Dr. Gary Turner near mountains.

Dr. Gary Turner

In recent months, YU-CARE Steering Committee member Dr. Gary Turner from the Department of Psychology has significantly contributed to the study of the cognitive neuroscience of aging.

Dr. Turner’s research uses MRI techniques to investigate how brain functioning is related to cognitive changes that occur in older adulthood. His recent studies expand beyond the commonly held assumption that cognitive aging is short-hand for cognitive decline. His research has shown that cognitive aging is also associated with cognitive gains in areas such as creative thinking as well as wisdom in solving real world problems. Dr. Turner and his students are also working to develop cognitive training programs to improve concentration and focus in later life.

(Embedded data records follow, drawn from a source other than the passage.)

-- ==== Sys2Proof/Machine/Sequencer.lean ====
section
/-! DEFINITION. The sequencer (43_transport.md R161 to R174): one definition per phase, `advance` for one row of
R161's table, and `runPhases`, which lets the sequencer go on until the command has ended or a hold is not lifted. -/

namespace Sys2Proof.Machine

/-- One transition: made, held in its phase (R12, R179), or stopped by a buffer index outside its buffer. -/
inductive Progress where
  | moved (s : State)
  | held (s : State)
  | stopped (f : Fault)
  deriving DecidableEq, Repr

/-- Store into a buffer and go on. -/
def State.storing (s : State) (sp : Space) (bs : List Byte) (k : State → State) : Progress :=
  match s.memWrite sp 0 bs with
  | none => .stopped (.outsideBuffer sp)
  | some s' => .moved (k s')

/-- ENCODING (R163). -/
def phaseEncoding (s : State) : Progress :=
  match encodeFrame s.op.dir s.op.cmd s.op.payload with
  | none => .moved ({ s with chkOk := false }.raise .encPayloadTooLong)
  | some frame =>
    { s with chkOk := true }.storing .txbuf frame fun s' =>
      { s' with seq := { s'.seq with txLen := frame.length } }.goto .wait

/-- The rest of WAIT once t0 is sampled (R164). -/
def waitRemaining (s : State) (t0 : Millis) : Progress :=
  match s.waitClock t0 (s.cfg.cmdDelayMs - sub32 t0 s.lastDone) with
  | .held s' => .held { s' with seq := { s'.seq with waitStart := some t0 } }
  | .done _ s' => .moved ({ s' with seq := { s'.seq with waitStart := none } }.goto .txEnable)

/-- WAIT (R164): t0 is sampled on entering; no hold if the spacing has elapsed. -/
def phaseWait (s : State) : Progress :=
  match s.seq.waitStart with
  | some t0 => waitRemaining s t0
  | none =>
    if sub32 s.now.line.clock s.lastDone < s.cfg.cmdDelayMs then waitRemaining s.now s.now.line.clock
    else .moved (s.now.goto .txEnable)

/-- TX_ENABLE (R165). -/
def phaseTxEnable (s : State) : Progress :=
  .moved ((s.dirDrive s.params.dirTxLevel).goto .transmitting)

/-- TRANSMITTING (R166): one write of TXBUF[0..TXLEN); the accepted count is kept. -/
def phaseTransmitting (s : State) : Progress :=
  match s.memRead .txbuf 0 s.seq.txLen with
  | none => .stopped (.outsideBuffer .txbuf)
  | some frame =>
    match s.streamWrite frame with
    | .held s' => .held s'
    | .done n s' => .moved (({ s' with seq := { s'.seq with txCount := n } }.emit (.tx frame n)).goto .flush)

/-- FLUSH (R167). -/
def phaseFlush (s : State) : Progress :=
  match s.streamFlush with
  | .held s' => .held s'
  | .done _ s' => .moved ((s'.emit .flush).goto .directionSwitch)

/-- DIRECTION_SWITCH (R168): back to the receive level, then the short-write abort. -/
def phaseDirectionSwitch (s : State) : Progress :=
  let s' := s.dirDrive (!s.params.dirTxLevel)
  if s.seq.txCount ≠ s.seq.txLen then .moved (s'.raise .ioShortWrite) else .moved (s'.goto .receivingHeader)

/-- R_ECHO, R_CODE and R_LEN from a header that was read in full (R169). -/
def State.latchHeader (s : State) (echo code len : Byte) : State :=
  { s with res := { s.res with echo := echo, code := code, len := len } }

/-- Where a full header leads (R169): the capacity check comes before the payload is read. -/
def State.afterHeader (s : State) (len : Byte) : State :=
  if len = 0 then s.goto .receivingTrailer
  else if s.op.cap < len.toNat then s.raise .ioBufferTooSmall
  else s.goto .receivingPayload

/-- RECEIVING_HEADER (R169). -/
def phaseReceivingHeader (s : State) : Progress :=
  match s.streamRead Config.RSP_HDR with
  | .held s' => .held s'
  | .done h s' =>
    (s'.emit (.rx h)).storing .rxhdr h fun s'' =>
      match h with
      | [_, echo, code, len] => (s''.latchHeader echo code len).afterHeader len
      | _ => s''.raise .ioShortReadHeader

/-- RECEIVING_PAYLOAD (R170). -/
def phaseReceivingPayload (s : State) : Progress :=
  match s.streamRead s.res.len.toNat with
  | .held s' => .held s'
  | .done p s' =>
    (s'.emit (.rx p)).storing .rxbuf p fun s'' =>
      if p.length ≠ s.res.len.toNat then s''.raise .ioShortReadPayload else s''.goto .receivingTrailer

/-- RECEIVING_TRAILER (R171). -/
def phaseReceivingTrailer (s : State) : Progress :=
  match s.streamRead Config.RSP_TRL with
  | .held s' => .held s'
  | .done t s' =>
    (s'.emit (.rx t)).storing .rxtrl t fun s'' =>
      if t.length ≠ Config.RSP_TRL then s''.raise .ioShortReadTrailer else s''.goto .validating

/-- The response handed to the parser (R172): RXHDR[0..4) ++ RXBUF[0..R_LEN) ++ RXTRL[0..3). -/
def State.response (s : State) : Option (List Byte) :=
  match s.memRead .rxhdr 0 Config.RSP_HDR, s.memRead .rxbuf 0 s.res.len.toNat,
      s.memRead .rxtrl 0 Config.RSP_TRL with
  | some h, some p, some t => some (h ++ p ++ t)
  | _, _, _ => none

/-- VALIDATING (R172): R_ERR becomes OK or the parser's reason, CHK_OK the flag of check (d) if it was reached. -/
def phaseValidating (s : State) : Progress :=
  match s.response with
  | none => .stopped (.outsideBuffer .rxbuf)
  | some bytes =>
    let parse := parseResponse bytes
    .moved ({ s with chkOk := parse.chk.getD s.chkOk }.raise parse.result.reason)

/-- STAMP (R174) and the outcome: FAILED(R_ERR), or DONE with what the command returns (R190). -/
def phaseStamp (s : State) : Progress :=
  let s' := s.stampAndReturn
  if s.res.err = .ok then
    match s'.memRead .rxbuf 0 s.res.len.toNat with
    | none => .stopped (.outsideBuffer .rxbuf)
    | some payload => .moved (s'.deliver payload)
  else .moved (s'.answer (.failed s.res.err))

/-- One row of R161's table: what the sequencer does in its phase. In IDLE it does nothing. -/
def advance (s : State) : Progress :=
  match s.phase with
  | .idle => .held s
  | .encoding => phaseEncoding s
  | .wait => phaseWait s
  | .txEnable => phaseTxEnable s
  | .transmitting => phaseTransmitting s
  | .flush => phaseFlush s
  | .directionSwitch => phaseDirectionSwitch s
  | .receivingHeader => phaseReceivingHeader s
  | .receivingPayload => phaseReceivingPayload s
  | .receivingTrailer => phaseReceivingTrailer s
  | .validating => phaseValidating s
  | .stamp => phaseStamp s

/-- At most `n` transitions, ending in IDLE or at a hold that is not lifted. -/
def runPhases : Nat → State → StepResult
  | 0, s => .next s
  | n + 1, s =>
    match advance s with
    | .stopped f => .fault f
    | .held s' => .next s'
    | .moved s' => if s'.phase = .idle then .next s' else runPhases n s'

/-- A command makes at most one pass through the phases after IDLE: eleven of them (R278). -/
def phaseCount : Nat := 11

/-- The command in progress goes on until it ends or is held (R12, R179; notes/assumptions/3.md). -/
def State.proceed (s : State) : StepResult := runPhases phaseCount s

/-- EXECUTE and the four commands (R162, R190): issue, then the phases. -/
def runCommand (c : Command) (dir cmd : Byte) (payload : List Byte) (cap : Nat) (s : State) : StepResult :=
  (s.issue c dir cmd payload cap).proceed

end Sys2Proof.Machine
end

Read the abstracts for Dr. Turners’ recent research on cognitive aging and neuroscience below and follow the journal links for the full articles.

Abstracts and Links

Turner, G.R., Novakovic-Agopian, T., Kornblith, E., Adnan, A., Madore, M., Chen, A.J.W., & D’Esposito, M. (2019). Goal-Oriented Attention Self-Regulation (GOALS) training in older adults. Aging & Mental Health.

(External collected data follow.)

-- ==== Sys2Proof/Machine/Commands.lean ====
section
/-! DEFINITION. The meanings of the four commands (44_commands.md R190 to R202): EXECUTE with the fixed operands of
30_encoding.md R98, then the command's own decoder. -/

namespace Sys2Proof.Machine

/-- The number of a mask state (R202, MOSFET_ENC). -/
def maskBits (e : Config.MosfetEnc) : MosfetMask → BitVec 2
  | .none => e.none
  | .charge => e.charge
  | .discharge => e.discharge
  | .both => e.both

/-- GET_STATUS (R191). -/
def execGetStatus (s : State) : StepResult :=
  whenReady s <|
    runCommand .getStatus Config.DIR_READ Config.CMD_STATUS [] s.params.capStatus s

/-- GET_CELLS (R196). -/
def execGetCells (s : State) : StepResult :=
  whenReady s <|
    runCommand .getCells Config.DIR_READ Config.CMD_CELLS [] s.params.capCells s

/-- GET_HARDWARE (R199). -/
def execGetHardware (s : State) : StepResult :=
  whenReady s <|
    runCommand .getHardware Config.DIR_READ Config.CMD_HARDWARE [] s.params.capHardware s

/-- SET_MOSFET (R201): the payload is 00 and the mask zero-extended to 8 bits. -/
def execSetMosfet (mask : MosfetMask) (s : State) : StepResult :=
  whenReady s <|
    runCommand .setMosfet Config.DIR_WRITE Config.CMD_MOSFET [0x00, zext8 (maskBits s.params.mosfetEnc mask)]
      s.params.capMosfet s

end Sys2Proof.Machine
end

Abstract: Objectives: A common cognitive complaint of older adulthood is distractibility, or decline in ability to concentrate and maintain focus, yet few evidence-based interventions exist to address these deficits. We implemented s pilot trial of an evidence-based executive function training program, to investigate whether training in applied goal-directed attention regulation and problem solving would enhance executive control abilities in a sample of cognitively normal older adults with self-reported complaints of concentration problems.

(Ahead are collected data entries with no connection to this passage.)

/-- P7 of R277: every frame a command offers to the stream is its own request frame (R38), and well formed. -/
def Obligations.OfferedFramesAreWellFormed : Prop :=
  ∀ (i : Instr) (s t : State) (q : Issue), Sane s → commandIssue s i = some q → exec i s = .next t →
    ∃ es, t.history = s.history ++ es ∧ ∀ frame n, .tx frame n ∈ es →
      frame = requestFrame q.dir q.cmd q.payload ∧ n ≤ frame.length ∧ frame.length ≤ 37 ∧
      frame.head? = some 0xDD ∧ frame.getLast? = some 0x77 ∧
      (q.cmd.toNat + q.payload.length + byteSum q.payload +
        (be16 (frame.getD (4 + q.payload.length) 0) (frame.getD (5 + q.payload.length) 0)).toNat) % 65536 = 0

/-- R190, R169, R237 and R22: the registers a command leaves alone, whatever its outcome: parameters, configuration and
the host's requests; the time stamp while it is held; the line without a direction line; R_ECHO, R_CODE and R_LEN
unless its header was read in full, and R_ERR while it is held (both keep what they held, notes/assumptions/15.md);
every record register unless it ends OK, and then every one that is not its own. -/
def Obligations.CommandRegisterFrame : Prop :=
  ∀ (i : Instr) (s t : State) (q : Issue), commandIssue s i = some q → exec i s = .next t →
    t.params = s.params ∧ t.cfg = s.cfg ∧ t.host.requests = s.host.requests ∧
    t.op = { dir := q.dir, cmd := q.cmd, plen := BitVec.ofNat 8 q.payload.length, payload := q.payload, cap := q.cap } ∧
    (t.phase ≠ .idle → t.lastDone = s.lastDone) ∧ (s.cfg.dirPresent = false → t.dirLevel = s.dirLevel) ∧
    (t.phase = .idle → t.res.err = .encPayloadTooLong ∨ t.res.err = .ioShortWrite ∨ t.res.err = .ioShortReadHeader →
      t.res = { s.res with err := t.res.err }) ∧
    (t.phase = .wait ∨ t.phase = .transmitting ∨ t.phase = .flush ∨ t.phase = .receivingHeader → t.res = s.res) ∧
    (t.phase ≠ .idle → t.res.err = s.res.err) ∧
    (t.phase ≠ .idle ∨ t.res.err ≠ .ok → t.records = s.records ∧ t.draws = s.draws) ∧
    match q.command with
    | .getStatus => t.records = { s.records with status := t.records.status }
    | .getCells => t.records = { s.records with cells := t.records.cells }
    | .getHardware => t.records = { s.records with hwid := t.records.hwid, hwidLen := t.records.hwidLen }
    | _ => t.records = s.records ∧ t.draws = s.draws

/-- R50 to R52 and R237 say which bytes a command writes: the request frame in TXBUF, the 4 header bytes, the first
R_LEN payload bytes (at most the capacity), and the 3 trailer bytes. That every other byte reads as before is the
model's reading (notes/assumptions/15.md): R51, R52 and U5 leave those bytes unspecified for the host, and R237, which
says that what is not written is kept, speaks of commands that fail. -/
def Obligations.CommandMemoryFrame : Prop :=
  ∀ (i : Instr) (s t : State) (q : Issue), Sane s → commandIssue s i = some q → exec i s = .next t →
    ∀ a, (7 + q.payload.length ≤ a ∨ 31 ≤ q.payload.length → t.buf.txbuf.read a = s.buf.txbuf.read a) ∧
      (4 ≤ a → t.buf.rxhdr.read a = s.buf.rxhdr.read a) ∧
      (t.res.len.toNat ≤ a ∨ q.cap ≤ a → t.buf.rxbuf.read a = s.buf.rxbuf.read a) ∧
      (3 ≤ a → t.buf.rxtrl.read a = s.buf.rxtrl.read a)

/-- R243 and R20: a pure operation changes nothing but the value it returns, and CHK_OK if it evaluates a checksum (the
result register and the counter of free values are the model's, notes/assumptions/17.md and 22.md). -/
def Obligations.PureOperationFrame : Prop :=
  ∀ (i : Instr) (s t : State), isPure i = true → exec i s = .next t →
    t = { s with chkOk := t.chkOk, draws := t.draws, host := { s.host with result := t.host.result } } ∧
    (usesChecksum i = false → t.chkOk = s.chkOk ∧ t.draws = s.draws)

/-- R38: a command's outcome depends on no register or buffer an earlier command wrote, but for the configuration, the
time stamp and the environment. -/
def Obligations.NoCommandReadsStaleState : Prop :=
  ∀ (i : Instr) (s s' t : State) (q : Issue), SameStart s s' → commandIssue s i = some q → exec i s = .next t →
    ∃ t', exec i s' = .next t' ∧ SameOutcome s s' t t'

/-- R278: on a stream that times out, in an environment that goes on moving, every command completes. -/
def Obligations.HelpfulEnvironmentCompletes : Prop :=
  ∀ (i : Instr) (s : State) (q : Issue), Sane s → Ready s → commandIssue s i = some q →
    s.params.streamTimeout = true → (∀ m ∈ s.script, Helpful m) → s.cfg.cmdDelayMs.toNat + 8 ≤ s.script.length →
    ∃ t, exec i s = .next t ∧ t.phase = .idle

/-! Records and accessors (44_commands.md). -/

/-- R192 to R195 with the default layout, for a payload of any length: where each Status register comes from whose
bytes are in the payload. The others are left open (R195). -/
def Obligations.StatusFieldsComeFromTheirOffsets : Prop :=
  ∀ (p : Config.Params) (payload : List Byte) (draws : Nat), p.statusLayout = Config.defaultStatusLayout →
    let r := decodeStatus p payload draws
    let L := payload.length
    let f16 := fun k => be16 (payload.getD k 0) (payload.getD (k + 1) 0)
    (2 ≤ L → r.voltage = f16 0) ∧ (4 ≤ L → r.current = f16 2) ∧ (6 ≤ L → r.remaining = f16 4) ∧
    (8 ≤ L → r.nominal = f16 6) ∧ (10 ≤ L → r.cycles = f16 8) ∧ (12 ≤ L → r.date = f16 10) ∧
    (14 ≤ L → r.balanceLo = f16 12) ∧ (16 ≤ L → r.balanceHi = f16 14) ∧ (18 ≤ L → r.fault = f16 16) ∧
    (19 ≤ L → r.version = payload.getD 18 0) ∧ (20 ≤ L → r.soc = payload.getD 19 0) ∧
    (21 ≤ L → r.mosfet = payload.getD 20 0) ∧ (22 ≤ L → r.cells = payload.getD 21 0) ∧
    (23 ≤ L → r.ntcs = payload.getD 22 0) ∧ r.temps.length = p.ntcMax ∧
    ∀ i, i < min r.ntcs.toNat (min p.ntcMax ((L - 23) / 2)) →
      r.temps[i]? = some (if p.ntcSwap = .omitted then le16 (payload.getD (23 + 2 * i) 0) (payload.getD (24 + 2 * i) 0)
        else be16 (payload.getD (23 + 2 * i) 0) (payload.getD (24 + 2 * i) 0))

/-- R197: the cell registers are the payload's 16-bit fields, high byte first; an odd trailing byte is ignored. -/
def Obligations.CellsAreBigEndianWords : Prop :=
  ∀ (payload : List Byte) (draws : Nat), (decodeCells payload draws).length = 32 ∧
    ∀ i, i < min 32 (payload.length / 2) →
      (decodeCells payload draws)[i]? = some (be16 (payload.getD (2 * i) 0) (payload.getD (2 * i + 1) 0))

/-- R93 and R98: the fixed request frames of the four commands, with the mask numbers of the spec's decision D19. -/
def Obligations.FixedRequestFrames : Prop :=
  ∀ s : State, s.params.mosfetEnc = Config.defaultMosfetEnc →
    (commandIssue s .getStatus).map (fun q => requestFrame q.dir q.cmd q.payload) =
      some [0xDD, 0xA5, 0x03, 0x00, 0xFF, 0xFD, 0x77] ∧
    (commandIssue s .getCells).map (fun q => requestFrame q.dir q.cmd q.payload) =
      some [0xDD, 0xA5, 0x04, 0x00, 0xFF, 0xFC, 0x77] ∧
    (commandIssue s .getHardware).map (fun q => requestFrame q.dir q.cmd q.payload) =
      some [0xDD, 0xA5, 0x05, 0x00, 0xFF, 0xFB, 0x77] ∧
    (commandIssue s (.setMosfet .none)).map (fun q => requestFrame q.dir q.cmd q.payload) =
      some [0xDD, 0x5A, 0xE1, 0x02, 0x00, 0x00, 0xFF, 0x1D, 0x77] ∧
    (commandIssue s (.setMosfet .charge)).map (fun q => requestFrame q.dir q.cmd q.payload) =
      some [0xDD, 0x5A, 0xE1, 0x02, 0x00, 0x01, 0xFF, 0x1C, 0x77] ∧
    (commandIssue s (.setMosfet .discharge)).map (fun q => requestFrame q.dir q.cmd q.payload) =
      some [0xDD, 0x5A, 0xE1, 0x02, 0x00, 0x02, 0xFF, 0x1B, 0x77] ∧
    (commandIssue s (.setMosfet .both)).map (fun q => requestFrame q.dir q.cmd q.payload) =
      some [0xDD, 0x5A, 0xE1, 0x02, 0x00, 0x03, 0xFF, 0x1A, 0x77]

/-- R204 to R210 (and R203): each accessor returns the one bit of the mask that FAULT_BIT gives it, by default the bit
its rule names, and changes nothing else; its selector is its rule's. The bit numbers are the spec's decision D20. -/
def Obligations.FaultAccessorsReadBits0To6 : Prop :=
  ∀ (s : State) (f : Word), Ready s →
    let at_ := s.params.faultBit
    let std := Config.defaultFaultBits
    let flag := fun b : Nat =>
      Host.Outcome.next (φ := Fault) (ρ := Refusal) (returning s (.flag (decide (f.toNat / 2 ^ b % 2 = 1))))
    (exec (.isCellOvervoltage f) s = flag at_.cellOvervoltage ∧ std.cellOvervoltage = 0 ∧
      (encode Config.defaultOpSel (.isCellOvervoltage f)).head? = some 0x30) ∧
    (exec (.isCellUndervoltage f) s = flag at_.cellUndervoltage ∧ std.cellUndervoltage = 1 ∧
      (encode Config.defaultOpSel (.isCellUndervoltage f)).head? = some 0x31) ∧
    (exec (.isPackOvervoltage f) s = flag at_.packOvervoltage ∧ std.packOvervoltage = 2 ∧
      (encode Config.defaultOpSel (.isPackOvervoltage f)).head? = some 0x32) ∧
    (exec (.isPackUndervoltage f) s = flag at_.packUndervoltage ∧ std.packUndervoltage = 3 ∧
      (encode Config.defaultOpSel (.isPackUndervoltage f)).head? = some 0x33) ∧
    (exec (.isChargeOvertemp f) s = flag at_.chargeOvertemp ∧ std.chargeOvertemp = 4 ∧
      (encode Config.defaultOpSel (.isChargeOvertemp f)).head? = some 0x34) ∧
    (exec (.isChargeUndertemp f) s = flag at_.chargeUndertemp ∧ std.chargeUndertemp = 5 ∧
      (encode Config.defaultOpSel (.isChargeUndertemp f)).head? = some 0x35) ∧
    (exec (.isDischargeOvertemp f) s = flag at_.dischargeOvertemp ∧ std.dischargeOvertemp = 6 ∧
      (encode Config.defaultOpSel (.isDischargeOvertemp f)).head? = some 0x36)

/-- R211 to R216 (and R203): the other six accessors (bit numbers: the spec's decision D20). -/
def Obligations.FaultAccessorsReadBits7To12 : Prop :=
  ∀ (s : State) (f : Word), Ready s →
    let at_ := s.params.faultBit
    let std := Config.defaultFaultBits
    let flag := fun b : Nat =>
      Host.Outcome.next (φ := Fault) (ρ := Refusal) (returning s (.flag (decide (f.toNat / 2 ^ b % 2 = 1))))
    (exec (.isDischargeUndertemp f) s = flag at_.dischargeUndertemp ∧ std.dischargeUndertemp = 7 ∧
      (encode Config.defaultOpSel (.isDischargeUndertemp f)).head? = some 0x37) ∧
    (exec (.isChargeOvercurrent f) s = flag at_.chargeOvercurrent ∧ std.chargeOvercurrent = 8 ∧
      (encode Config.defaultOpSel (.isChargeOvercurrent f)).head? = some 0x38) ∧
    (exec (.isDischargeOvercurrent f) s = flag at_.dischargeOvercurrent ∧ std.dischargeOvercurrent = 9 ∧
      (encode Config.defaultOpSel (.isDischargeOvercurrent f)).head? = some 0x39) ∧
    (exec (.isShortCircuit f) s = flag at_.shortCircuit ∧ std.shortCircuit = 10 ∧
      (encode Config.defaultOpSel (.isShortCircuit f)).head? = some 0x3A) ∧
    (exec (.isIcError f) s = flag at_.icError ∧ std.icError = 11 ∧
      (encode Config.defaultOpSel (.isIcError f)).head? = some 0x3B) ∧
    (exec (.isSoftwareLock f) s = flag at_.softwareLock ∧ std.softwareLock = 12 ∧
      (encode Config.defaultOpSel (.isSoftwareLock f)).head? = some 0x3C)

end
end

Method: Consecutively recruited participants were placed into small groups and randomized to either Goal-Oriented Attentional Self-Regulation training (GOALS; N = 15) or a closely matched Brain Health Education program (BHE; N = 15).

Results: GOALS participants significantly improved on: neurocognitive measures of mental flexibility (p = 0.03, partial eta squared = 0.23); real-world setting functional performance measures of: task failures (p = 0.02, Cohen’s d = 0.88), task rule breaks (p = 0.02, Cohen’s d = 1.06), and execution (p = 0.04, Cohen’s d = 0.76); and in-lab functional assessment of goal-directed behaviour divergent thinking scale (p = 0.03, Cohen’s d = 0.95). All participants improved on a neurocognitive measure of planning (p = 0.01, partial eta squared = 0.031). BHE participants’ improvement over and above GOALS participants was limited to: rule adherence on the real world task (p = 0.04, Cohen’s d = 0.99), and evaluator rating (p = 0.03, Cohen’s d = 0.56), and average score (p = 0.02, Cohen’s d = 0.71) on the in-lab functional task.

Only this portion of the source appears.